As the attached ods file. When we try to sort column B with ascending, the result would be

A B
1 ,
4 ;
2 .
3 /

But according to the order of ascii/unicode, the order should be

A B
1 ,
2 .
3 /
4 ;

Is this a bug that I should report, or is there any options I have missed?

The sorting algorithm does not only take into account the order of Unicode points, but maybe also linguistic|locale -dependend rules.

If thats a serious issue for you, you may sort by python:

def demo_uni_sort(*_): 
    doc = XSCRIPTCONTEXT.getDocument()
    sel = doc.CurrentSelection
    sheet = sel.Spreadsheet
    cursor = sheet.createCursorByRange(sel)
    cursor.collapseToCurrentRegion()
    data = sorted(cursor.DataArray, key=lambda row: f"{row[1]}")
    cursor.DataArray = data

One of our local users reported this problem. In Excel it seems to follow the unicode order, but when he used Calc the result was not what he wanted.

Sorting string data following unicode order seems to be a reasonable behavior. Your example sorting with Python approves this. Is there any option in Calc to define the sorting algorithm?

Did he specify, what he wanted for Åäöü, accents etc. ? As the use of . and , in numbers also vary, even there may exist different ideas on sorting.
.
We may need a locale us-excel for US-Software, as defined by Microsoft for compatibility…

No, he didn’t specify anything.
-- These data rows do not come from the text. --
-- ==== Sys2Proof/Machine/Place.lean ====
section
/-!
DEFINITION. An instruction placed where the next step fetches it: what stands for the load of a program by the host
(R34, R40, R83, R453). A process on slot 0 of tile 0 of a running network of tenant 0 has the word at its PC, or as the
only word of a vector block, in a page of its own.
-/

namespace Sys2Proof.Machine

/-- The address of the placed word: the first of device space (R306). -/
def placeAddr : Word := 0x0008000000000000

/-- The descriptor of the placed process: 24 registers, 8 buffer groups, 64 rows, 4 accumulators, 4 KiB of scratchpad,
every event bit, no signature checking (R28). -/
def placeDesc : Desc :=
  { entry := placeAddr, lproc := 0, lx := 0, ly := 0, ldie := 0, prio := 0, vregs := 6, bufs := 8, rows := 64, accs := 4
    sigchk := false, encore := false, fport := 0, fpen := false, evbase := 0, evcnt := 255, spbase := 0, spsize := 1
    arg := 0 }

/-- The placed process, started (R40) (DEDUCED, log 3). -/
def placeProc : Proc := { mkProc 0 0 placeDesc 0 0 0 true (Vector.replicate 4 (XQueue.init 0)) with st := .ready }

/-- The placed process with the address as the only entry of its block queue. -/
def placeVector : Proc := placeProc.enqueue .block placeAddr []

/-- Its network. -/
def placeNet : Net :=
  { tenant := 0, number := 0, gen := 1, st := .running, thermal := false, procs := [0], chans := [], offices := []
    rings := [], signature := 0, coll := none, discarded := 0, left := 0, killed := false, deadline := none, tiles := [0] }

/-- Its tenant. -/
def placeTenant : Tenant :=
  { fn := 0, quota := { maxproc := 1, maxtiles := 1, maxchan := 0, spill := 0, resv := 0, maxnets := 1, priomax := 0 }
    root := 4096, tables := [4096], gens := [(0, 1)], faultq := [], reserve := [] }

/-- Its tile: the page of the word, executable, in the TLB. -/
def placeTile : Tile :=
  { Tile.init with
    owner := some 0
    tlb := [{ vpage := placeAddr.toNat, leaf := .page 4096 true false true (.phys 0) }] }

/-- The bytes placed: the instruction's, then zeros; behind a vector word a VSTOP. -/
def placeBytes (nbits w : Nat) : List Byte :=
  if nbits = 64 then leBytes 8 w ++ leBytes 8 (2 ^ 56) else leBytes (nbits / 8) w

/-- A state with an instruction placed, the turn that runs it as the whole agenda, and the first outcome for every choice
of that turn (DEDUCED, log 3). -/
def State.placeWord (s : State) (nbits w : Nat) : State :=
  let b := placeBytes nbits w
  { s with
    procs := mset s.procs 0 (if nbits = 64 then placeVector else placeProc)
    nets := mset s.nets 0 placeNet
    tenants := mset s.tenants 0 placeTenant
    tiles := mset s.tiles 0 placeTile
    mem := memPutBytes s.mem 0 b
    memPoison := s.memPoison.filter (fun k => decide (2 ≤ k))
    memErrors := mdel s.memErrors 0
    usedPages := mset (mset s.usedPages 0 4096) 4096 4096
    picks := [0, 0, 0, 0]
    agenda := [if nbits = 64 then .event (.convoyStart 0) else .issue 0] }

end Sys2Proof.Machine
end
I’m not saying this is a bug, but I want to know what the default sorting algorithm is since I couldn’t find any document mentioning it.

At first I thought that following the ASCII/Unicode order is quite reasonable default behavior for sorting string data. But… on second thought, our locale is zh_TW.UTF-8, and the unicode order for Chinese numbers does not really follow the number order, so maybe it is really a language issue and can be costumed by the Sort List. I just need a reasonable explanation about the default sorting algorithm and a user friendly way to set the sorting algorithm to follow the unicode/ASCII order.
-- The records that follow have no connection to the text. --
-- ==== Sys2Proof/Machine/Step.lean ====
section
/-!
DEFINITION. The step of the machine, and the placing of an instruction where the next step runs it.
-/

namespace Sys2Proof.Machine

/-- One step of the package. -/
def step (s : State) : Host.Outcome State Fault Refusal := s.takeTurn

/-- The state with an instruction stored where `step` fetches its next one. -/
def State.withFetchWord (s : State) (nbits w : Nat) : State := s.placeWord nbits w

end Sys2Proof.Machine
end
Have to check when I’m opening my Laptop next time. As a starting point there is the help on sort-options. The german umlauts are mentioned at “language”. Your local user also has locale zh_TW.UTF-8. ?
https://help.libreoffice.org/latest/ro/text/scalc/01/12030200.html

Our local users should have locale zh_TW.UTF-8, and in the Data - Sort - Options - Language the default value is Traditional Chinese. In the help document you mentioned it explained a bit about the different behavior in Asian language. Thank you.

However, even if I set the language to English(US), the result is still the same (not following ASCII). Even if I open Calc with locale en_US.UTF-8, the result is still the same too.
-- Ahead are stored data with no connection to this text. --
/-- R108-R110, R232-R234: an integer reduction gives the sum, maximum or minimum of the active elements, a scan that of
those up to each; floating ones follow the tree, and their roundings' flags are ORed into VFLAGS. -/
def Obligations.ReductionWords : Prop :=
  ∀ (s : State) (p : Proc) (h : VHdr) (vd va : VReg) (k : ScanOp),
    let c := p.wordCtx
    let z := etSize h.et
    let n := vlmax h.et c.lrows
    let on := fun e => p.maskBit h.km e != h.kn
    let x := fun e => etInt h.et (p.elem (c.base va) z e)
    let y := fun e => p.elemPsn (c.base va) z e
    let us := (List.range n).filter on
    let total := fun (k : ScanOp) (l : List Nat) => bitsOf (8 * z) (match k with
      | .sum => (l.map x).sum
      | .max => l.foldl (fun m e => max m (x e)) (etMin h.et)
      | .min => l.foldl (fun m e => min m (x e)) (etMax h.et))
    let leaf := c.leafOf h va true p
    let puts := fun (i : Instr) (f : Nat → Option (Nat × Bool)) (fl : Flags) => s.starts p i →
      ∃ q, s.ran p i q [] ∧ p.sameElse q ∧ q.vflags = fl ∧ p.wroteElems q (c.base vd) c.lrows z n f
    let int := fun (i : Instr) (k : ScanOp) => puts i (fun e => if e = 0 then some (total k us, us.any y) else none) p.vflags
    let flt := fun (i : Instr) (k : ScanOp) (empty : Nat) =>
      let r := reduceGroups (fltOp h.et k) leaf (n / 64)
      puts i (fun e => if e = 0 then some (r.elim (empty, false) (fun r => (r.1, r.2.2))) else none)
        (p.vflags.or (r.elim Flags.none (fun r => r.2.1)))
    int (.vrsum h vd va) .sum ∧ int (.vrmax h vd va) .max ∧ int (.vrmin h vd va) .min
    ∧ flt (.vfrsum h vd va) .sum 0
    ∧ flt (.vfrmax h vd va) .max ((etFmtD h.et).signBit + (etFmtD h.et).infEnc) ∧ flt (.vfrmin h vd va) .min (etFmtD h.et).infEnc
    ∧ puts (.vscan h vd va k) (fun e => if on e then some (total k (us.filter (· ≤ e)), (us.filter (· ≤ e)).any y) else none) p.vflags
    ∧ puts (.vfscan h vd va k)
      (fun e => if on e then (scanAt (fltOp h.et k) leaf e).map (fun r => (r.1, r.2.2)) else none)
      (p.flagged n on (fun e => (scanAt (fltOp h.et k) leaf e).elim Flags.none (fun r => r.2.1)))

/-- R260-R263, R268: vector loads from the scratchpad, first-fault ones among them (VLD, VLDS, VLDX and the three forms of
VLDFF, as memOp reads them): each active unit below the range reads its bytes and the poison of their words, where none
fails and no store of the process is on its way. -/
def Obligations.VectorLoadWords : Prop :=
  ∀ (s : State) (p : Proc) (i : Instr) (o : MemOp), memOp i = some o → o.kind = .load ∨ o.kind = .firstFault → s.starts p i →
    let c := p.wordCtx
    let t := s.tile p.tile
    let units := fun u => u < o.range c.lrows ∧ o.unitActive c p u = true
    let bytes := fun u => memBytes t.spad (o.addr c p u).toNat o.z
    t.sound → t.pendingStores s.cur = [] →
    (∀ v w, o.idx = some (v, w) → c.base v ≠ c.base o.vd ∨ o.z = etSize (idxTy w)) →
    (∀ u, units u → o.idxPsn c p u = false ∧ (o.h.et = .mx4 ∨ (o.addr c p u).toNat % o.z = 0)
      ∧ inDevice (o.addr c p u) = false ∧ p.desc.spadCheck (o.addr c p u) o.z = none) →
    ∃ t' q cv, exec i s = .next t' ∧ s.onlyAt t' s.cur ∧ t'.proc? s.cur = some { q with convoys := p.convoys ++ [cv], nextId := p.nextId + 1 }
      ∧ cv.id = p.nextId ∧ cv.finished = true ∧ cv.gw = [] ∧ p.sameElse q ∧ q.vflags = p.vflags
      ∧ p.wroteUnits q (c.base o.vd) c.lrows o.h.et (fun u => if u < o.range c.lrows ∧ o.unitActive c p u = true then
          some (if o.h.et = .mx4 then leNat ((bytes u).take 1) + 2 ^ 16 * leNat ((bytes u).drop 1) else leNat (bytes u),
            (List.range o.z).any (fun k => t.spadPoison.contains (((o.addr c p u).toNat + k) / 8)))
        else none)

/-- R260-R266, R320-R327: a vector word that accesses device memory (VLD, VLDS, VLDX, the forms of VLDFF, VST, VSTS, VSTX,
VSADD, VAMO, VAMOO, VLDGL and VSTSC, as memOp reads them) sends the request of its active unit for the physical address,
each unit that fails a check stopping it; a scratchpad store enters the FIFO of its slice. R314: where the tile does not know a
page yet, the walk of it is asked for. -/
def Obligations.VectorMemoryWords : Prop :=
  ∀ (s : State) (p : Proc) (i : Instr) (o : MemOp) (u g : Nat), memOp i = some o → s.starts p i →
    let c := p.wordCtx
    let a := o.addr c p u
    let t := s.tile p.tile
    let ends := [a, a + BitVec.ofNat 64 (o.z - 1)]
    let stops := fun (cause : Cause) (addr info : Word) => ∃ t' q, exec i s = .next t' ∧ t'.proc? s.cur = some q ∧ q.st = .trapped
      ∧ q.trap.tcause = BitVec.ofNat 64 (256 + cause.toNat) ∧ q.trap.taddr = addr
      ∧ q.trap.telem = BitVec.ofNat 64 (64 * g) &&& 0xFFFFFFFF ∧ q.trap.tinfo = info ||| BitVec.ofNat 64 (o.elemOf u)
    g < groupsOf o.h.et c.lrows → (∀ k, o.unitsOf c p k = if k = g then [u] else []) →
    (o.idxPsn c p u = true → o.consumes = true → stops 0x40 0 0)
    ∧ (o.idxPsn c p u = false → o.h.et ≠ .mx4 → a.toNat % o.z ≠ 0 → stops 0x08 a 0)
    ∧ (o.idxPsn c p u = false → (o.h.et = .mx4 ∨ a.toNat % o.z = 0) →
      (inDevice a = false → o.atomic = true → s.unknown p ends = [] → stops 0x70 a 0)
      ∧ (inDevice a = false → o.atomic = false → s.unknown p ends = [] → ∀ e, p.desc.spadCheck a o.z = some e → stops e a 0)
      ∧ (inDevice a = true → canonDev a = false → s.unknown p ends = [] → stops 0x24 a (transInfo 0 o.access))
      ∧ (∀ b l, s.unknown p ends = b :: l → ∃ t' cv, exec i s = .next t' ∧ s.onlyAt t' s.cur ∧ cv.id = p.nextId ∧ cv.finished = false
        ∧ t'.proc? s.cur = some { p with convoys := p.convoys ++ [cv], nextId := p.nextId + 1 }
        ∧ ((t.misses.length < 64 ∨ pageOf b ∈ t.misses) → pageOf b ∈ (t'.tile p.tile).misses ∧ pageOf b ∈ (t'.tile p.tile).wanted))
      ∧ (inDevice a = true → canonDev a = true → s.unknown p ends = [] → ∀ e level, s.tileTranslate p.tile p.tenant a.toNat o.access = .error (e, level) →
        stops e a (transInfo level o.access))
      ∧ (inDevice a = false → o.kind = .store → p.desc.spadCheck a o.z = none → a.toNat % 64 + o.z ≤ 64 →
        (t.fifo s.cur (a.toNat / 64 % 4)).length < 8 → ∃ t' cv e, exec i s = .next t' ∧ s.onlyAt t' s.cur
          ∧ t'.proc? s.cur = some { p with convoys := p.convoys ++ [cv], nextId := p.nextId + 1, storeSeq := p.storeSeq + 1 }
          ∧ cv.id = p.nextId ∧ cv.finished = true
          ∧ (t'.tile p.tile).fifo s.cur (a.toNat / 64 % 4) = t.fifo s.cur (a.toNat / 64 % 4) ++ [e]
          ∧ e.line = a.toNat / 64 * 64 ∧ e.seq = p.storeSeq ∧ e.vec = true
          ∧ e.enable = lineEnable a.toNat o.z
          ∧ e.bytes = BitVec.ofNat 512 (leNat (o.unitBytes c p u).1 * 2 ^ (8 * (a.toNat % 64))))
      ∧ (inDevice a = true → canonDev a = true → a.toNat % 64 + o.z ≤ 64 → s.unknown p ends = [] → t.denied = [] → ∀ pa,
        s.tileTranslate p.tile p.tenant a.toNat o.access = .ok (.phys pa) →
        ∃ t' cv, exec i s = .next t' ∧ s.onlyAt t' s.cur ∧ t'.tiles = s.tiles ∧ t'.chans = s.chans
          ∧ t'.proc? s.cur = some { p with convoys := p.convoys ++ [cv], nextId := p.nextId + 1 } ∧ cv.id = p.nextId
          ∧ (if o.kind = .store then s.nextReq ∈ cv.acks else ∃ r ∈ cv.reqs, r.id = s.nextReq ∧ r.reply = none)
          ∧ t'.flight = s.flight ++ [{
              id := s.nextReq, src := .proc s.cur, pa, prio := p.eff, age := s.reqAge
              kind := if o.kind = .store then .write (o.unitBytes c p u).1 (List.replicate o.z (o.unitBytes c p u).2)
                else o.request c p u }]))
I tried opening it under en_US.UTF-8 locale and English language environment (i.e., no “Asian” language issue affecting), and still got the same result (first , second ; third . fourth /). How does the result come from? It’s not explained in the help document.

I spoke to soon - it seems Excel also uses locale-dependend collation, but maybe not the same as Calc or settings may differ…

@mikekaganski @Wanderer
Not exactly related, but discovered meanwhile working on this topic calc sort-dialog crash with Language-option
can somebody confirm or does it happen only to me with:

Version: 7.0.4.2
Build ID: 00(Build:2)
CPU threads: 4; OS: Linux 5.15; UI render: default; VCL: gtk3
Locale: de-DE (de_DE.UTF-8); UI: de-DE
Raspbian package version: 1:7.0.4-4+rpi1+deb11u3
Calc: threaded

@franklin has also reported
https://bugs.documentfoundation.org/show_bug.cgi?id=153387

I guess ICU-libs are used for collation, but where the used tables are set I don’t know.

and a lot of background and links from people with more knowledge of LibreOffice -sources are here:

I could verify the sequence you found

checking the “locale explorer” mentioned in the link above for my language:

This seems to be a complex question. One workaround might be if you have a third column, C, you could enter in C1 the following =UNICODE(B1), drag down and sort on that.

Only you maybe. Quick test with 7.3.6.2 and 6.4.7.2 (german to US/french sorting)

That may had been tdf#152950.

1 Like

It’s not a bug, it’s a feature ;-)

Sorting order is defined by the Unicode Collation Algorithm (UCA) and LibreOffice uses the https://icu.unicode.org/ implementation. Collation details may even depend on locale. See ICU Collation Demo .

For zh-TW there is some specific tailoring for the different algorithms, see i18npool/source/collator/data/ (path) in projects: core - OpenGrok search results the zh_TW_*.txt files.